Each line from the beginning of the data below through the line containing "a command. -/" should be repeated exactly, please.

[[ INFORMATION GIVEN, beginning ]]

-- ==== Sys2Proof/Machine/State.lean ====
section
/-! DEFINITION. The state of the Kwefel: every piece of state the spec gives the device, as plain data, and its
value right after reset. Families of like things are sparse maps whose unlisted keys read as the thing's reset value
(named beside the field). The block's queue of waiting commands is `pending`. -/

namespace Sys2Proof.Machine

open Sys2Proof

/-- Why a step can stop the device's model: no command does. Every word number an operand of HBM_READ, HBM_WRITE, WRITE_BACK
or PATROL_SCRUB can hold is a word of the stack (09 R201: 2^30 words of 64 bytes), and every other case ends in a next state,
so the type has no constructor. -/
inductive Fault where
  deriving DecidableEq, Repr

/-- Why the model refuses a command. -/
inductive Refusal where
  /-- Raised by an arm of `exec` whose command has no meaning yet; none is left, so nothing raises it. Safe: the model would
  stop. -/
  | notModelled (mnemonic : String)
  deriving DecidableEq, Repr

/-! ### Number formats -/

/-- An A96 slot (02 R36): integer VALUE, FRAC, OVF and the non-finite flags. -/
structure A96 where
  value : BitVec 96
  frac  : BitVec 8
  ovf   : Bool
  pinf  : Bool
  ninf  : Bool
  nan   : Bool
  deriving DecidableEq, Repr

/-- An accumulator of 0 at FRAC 0 without flags. -/
def A96.zero : A96 := { value := 0, frac := 0, ovf := false, pinf := false, ninf := false, nan := false }

/-! ### Looms (03, 04) -/

/-- The ephemeris accumulator beside a scale-register entry: max code and counts (06 R141). -/
structure EphAcc where
  max    : BitVec 32
  zeros  : BitVec 40
  sats   : BitVec 40
  nonfin : BitVec 40
  elems  : BitVec 40
  deriving DecidableEq, Repr

def EphAcc.zero : EphAcc := { max := 0, zeros := 0, sats := 0, nonfin := 0, elems := 0 }

/-- An open LOOP: descriptor after it, repetitions still to run (04 R87). -/
structure LoopFrame where
  body : BitVec 13
  left : Nat
  deriving DecidableEq, Repr

/-- What a sequencer does (04 R85 to R88). -/
inductive SeqState where
  | idle | running
  | waitUnits (mask : BitVec 4)
  /-- a descriptor with SYNC, by its number in the step -/
  | waitDesc (nth : Nat)
  | waitCycle (offset : BitVec 64)
  | commitWait
  | stopped
  | ended
  deriving DecidableEq, Repr

/-- A descriptor in flight in a unit queue, with the local line ranges it reads and writes (04 R85, R108). -/
structure InFlight where
  desc   : Word512
  index  : BitVec 13
  /-- the descriptor's number among those issued in the step, from 1 (17 R409) -/
  nth    : Nat
  reads  : List (Nat × Nat)
  writes : List (Nat × Nat)
  /-- array: 0 queued, 1 stationary tile preloaded, 2 issued, 3 finished; chain: 0 unused, 1 taken by a MATMUL, 3 passed;
  other units: 3 (03 R59; 04 R86, R97) -/
  phase  : Nat
  /-- DMA reads that wait for a commit (01 R17) -/
  waits  : Bool
  deriving DecidableEq, Repr

/-- A stationary plane: element patterns and random words ub of R68 by row*64+column (paired rows use k up to 127). -/
structure Plane where
  fmt   : Option (BitVec 4)
  elems : SMap Nat
  ub    : SMap (BitVec 32)
  /-- origin of the first poisoned operand, as in local memory -/
  poison : Nat
  deriving DecidableEq, Repr

def Plane.empty : Plane := { fmt := none, elems := [], ub := [], poison := 0 }

/-- An output set: accumulators by row*64+column, and for each row the origin of the first poisoned operand that reached it
(03 R55, R60, R82). -/
structure OutSet where
  acc    : SMap A96
  full   : Bool
  desc   : Word512
  poison : SMap Nat
  deriving DecidableEq, Repr

def OutSet.empty : OutSet := { acc := [], full := false, desc := 0, poison := [] }

/-- The sum of an arriving chain word: its place in the block, the word to send, the count at which it is ready (03 R72). -/
structure HeldSum where
  idx   : Nat
  word  : FWord
  ready : BitVec 64
  deriving DecidableEq, Repr
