/-- n frames arrive on a link that is up and cross the port's queue to the hub (01 R18); `true` when they get there: frames that find
the queue under FLUSH, or without a free entry, are lost (08 R189, R196; DESIGN CHOICE, log 109). -/
def State.rxFrame (s : State) (f : Frame) (n : Nat) : State × Bool :=
  let port := f.k.val / 8
  if !s.linkUp f.k then (s, false)
  else if s.frameBad f then (s.rxDrop f.k.val, false)
  else if !s.queueRoom (0x200 + 2 * port) then (s, false)
  else (s.portIn port n, s.queueOpen (0x200 + 2 * port))

/-! ### Control messages of a job (12 R289, R296) -/

/-- Control header of a response or report (12 R289). -/
def State.ctlHeader (s : State) (p op status seq len : Nat) : BitVec 256 :=
  BitVec.ofNat 256 (op * 2 ^ 248 + status * 2 ^ 240 + seq * 2 ^ 208 + len * 2 ^ 176 + s.jobField p * 2 ^ 144
    + s.obj (0x907005 + 256 * p) % 2 ^ 48 * 2 ^ 96 + s.jobState p * 2 ^ 88)

/-- Firmware sends a control message on the control queue pair of a channel that is ON: it crosses steward 0's queue to the hub (12 R288; 01
R18). -/
def State.postControl (s : State) (p : Nat) (header : BitVec 256) (body : Bytes) : State :=
  if ((s.part p).qp 0x4000).live && decide (s.chanState p = 2) then
    s.across [fromSteward 0] (fun t => t.post p 0x4000 0 0 2 (t.attempt p) (beBytes 32 header.toNat ++ body))
  else s

/-- A report: STATUS zero, SEQ the device's report count. -/
def State.report (s : State) (p : Nat) (body : Bytes) : State :=
  let n := (s.part p).reportNo
  (s.postControl p (s.ctlHeader p 0xC0 0 n.toNat body.length) body).modPart p (fun x => { x with reportNo := n + 1 })

end Sys2Proof.Machine
end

[[ INFORMATION GIVEN, end ]]

• **OUTPUT OF THE EXERCISE**:
-- ==== Sys2Proof/Machine/State.lean ====
section
/-! DEFINITION. The state of the Kwefel: every piece of state the spec gives the device, as plain data, and its
value right after reset. Families of like things are sparse maps whose unlisted keys read as the thing's reset value
(named beside the field). The block's queue of waiting commands is `pending`. -/

namespace Sys2Proof.Machine

open Sys2Proof

/-- Why a step can stop the device's model: no command does. Every word number an operand of HBM_READ, HBM_WRITE, WRITE_BACK
or PATROL_SCRUB can hold is a word of the stack (09 R201: 2^30 words of 64 bytes), and every other case ends in a next state,
so the type has no constructor. -/
inductive Fault where
  deriving DecidableEq, Repr

/-- Why the model refuses a command. -/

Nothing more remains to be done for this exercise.